# Good ideas for soccer banquet?



## carolelaine (May 17, 2007)

We've been requested to supply finger foods for the end of the season soccer banquet.  These players are in high school.  Any suggestions on what would be easy to transport?  It would also help if the dish didn't need to stay hot.  Thanks for your help.


----------



## mudbug (May 17, 2007)

I have the same issue, only it's for a lacrosse banquet.

Come on, people!


----------



## GotGarlic (May 17, 2007)

Pigs in a Blanket with Lil Smokies sausages would be great: Little Smokie Piggie Recipe: Lit'l Smokie Sausages and Crescent Roll Appetizers They're fine at room temp and better with some mustard for dipping.

Cheese cubes and fruit, like grapes, melon balls and pineapple chunks, on frilly toothpicks.


----------



## legend_018 (May 17, 2007)

Also prosciutoo wrapped around the melon balls tied together with toothpicks.

How about some crockpot stuff? Can you bring a crock pot? You can make kielbasa in it. 

Tuna or chicken salad with rolls and/or cold cut platter

I have a recipe called best ever layered mexican dip. Which you'd serve with tortilla's. 

Cheese Ball and crackers


----------



## StirBlue (May 17, 2007)

Fingerfoods for athletics are like pizza and more pizza.  Cookies, brownies, and apple crisp.  

It is Spring after all.


----------



## Katie H (May 17, 2007)

How about making a "mess" of tortilla pinwheels.  I have several recipes for these yummy little nuggets.  Here's a cooks.com link for one:  Tortilla Pinwheels.

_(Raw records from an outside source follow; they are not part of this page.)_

-- ==== Sys2Proof/Machine/Transfer.lean ====
section
/-! DEFINITION. The data transfer instructions (44_data_transfer.md). None of them reads or writes a flag. -/

namespace Sys2Proof.Machine

/-- MOV r1,r2 (R230). -/
def execMov (dst src : Reg) (s : State) : Outcome := .next ((s.setReg dst (s.reg src)).advance 1 4)

/-- MOV r,M (R231): the old HL is the address. -/
def execMovFromM (dst : Reg) (s : State) : Outcome :=
  let v := s.load s.hl
  .next ((v.2.setReg dst v.1).advance 1 7)

/-- MOV M,r (R232). -/
def execMovToM (src : Reg) (s : State) : Outcome := .next ((s.store s.hl (s.reg src)).advance 1 7)

/-- MVI r,data8 (R233). -/
def execMvi (r : Reg) (data : Byte) (s : State) : Outcome := .next ((s.setReg r data).advance 2 7)

/-- MVI M,data8 (R234). -/
def execMviM (data : Byte) (s : State) : Outcome := .next ((s.store s.hl data).advance 2 10)

/-- LXI rp,data16 (R235). -/
def execLxi (rp : RegPair) (data : Addr) (s : State) : Outcome := .next ((s.setPair rp data).advance 3 10)

/-- LDA addr16 (R236). -/
def execLda (addr : Addr) (s : State) : Outcome :=
  let v := s.load addr
  .next ((v.2.setA v.1).advance 3 13)

/-- STA addr16 (R237). -/
def execSta (addr : Addr) (s : State) : Outcome := .next ((s.store addr s.regs.a).advance 3 13)

/-- LHLD addr16 (R238): L from the address, then H from the next. -/
def execLhld (addr : Addr) (s : State) : Outcome :=
  let lo := s.load addr
  let hi := lo.2.load (addr + 1)
  .next ((hi.2.setPair .hl (word16 hi.1 lo.1)).advance 3 16)

/-- SHLD addr16 (R239): L to the address, then H to the next. -/
def execShld (addr : Addr) (s : State) : Outcome :=
  .next (((s.store addr s.regs.l).store (addr + 1) s.regs.h).advance 3 16)

/-- LDAX rp (R240). -/
def execLdax (ip : IndexPair) (s : State) : Outcome :=
  let v := s.load (s.indexAddr ip)
  .next ((v.2.setA v.1).advance 1 7)

/-- STAX rp (R241). -/
def execStax (ip : IndexPair) (s : State) : Outcome :=
  .next ((s.store (s.indexAddr ip) s.regs.a).advance 1 7)

/-- XCHG (R242): both new values come from the old ones. -/
def execXchg (s : State) : Outcome :=
  .next (((s.setPair .hl s.de).setPair .de s.hl).advance 1 4)

end Sys2Proof.Machine
end

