-- ==== Sys2Proof/Machine/Core.lean ====
section
/-! DEFINITION. The machine as the host's interface takes it. -/

def Sys2Proof.core : Host.Core :=
  { State := Sys2Proof.Machine.State
    Fault := Sys2Proof.Machine.Fault
    Refusal := Sys2Proof.Machine.Refusal
    step := Sys2Proof.Machine.step
    reset := Sys2Proof.Machine.State.reset }
end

This is something that isn't too costly to make, can be made by the ton and done ahead of time.  Every time I serve them, there's none left.  Zippo.  Zero.  None.


----------



## amber (May 17, 2007)

So there is no way to heat the food or keep it cold once you get to the high school to serve the food?  I'd go for chips and salsa. I dont see how you could have safe foods other than junk type foods without heating or cooling, short of vegetables and fruit and I'm not sure soccer people or lacrosse people would like only fruit and veggies


----------



## carolelaine (May 21, 2007)

There isn't a way to keep the food hot or cold, but that may not be a big issue as I think they'll eat up everything pretty fast.  I am reading your recipes now, thanks for all of the suggestions.


----------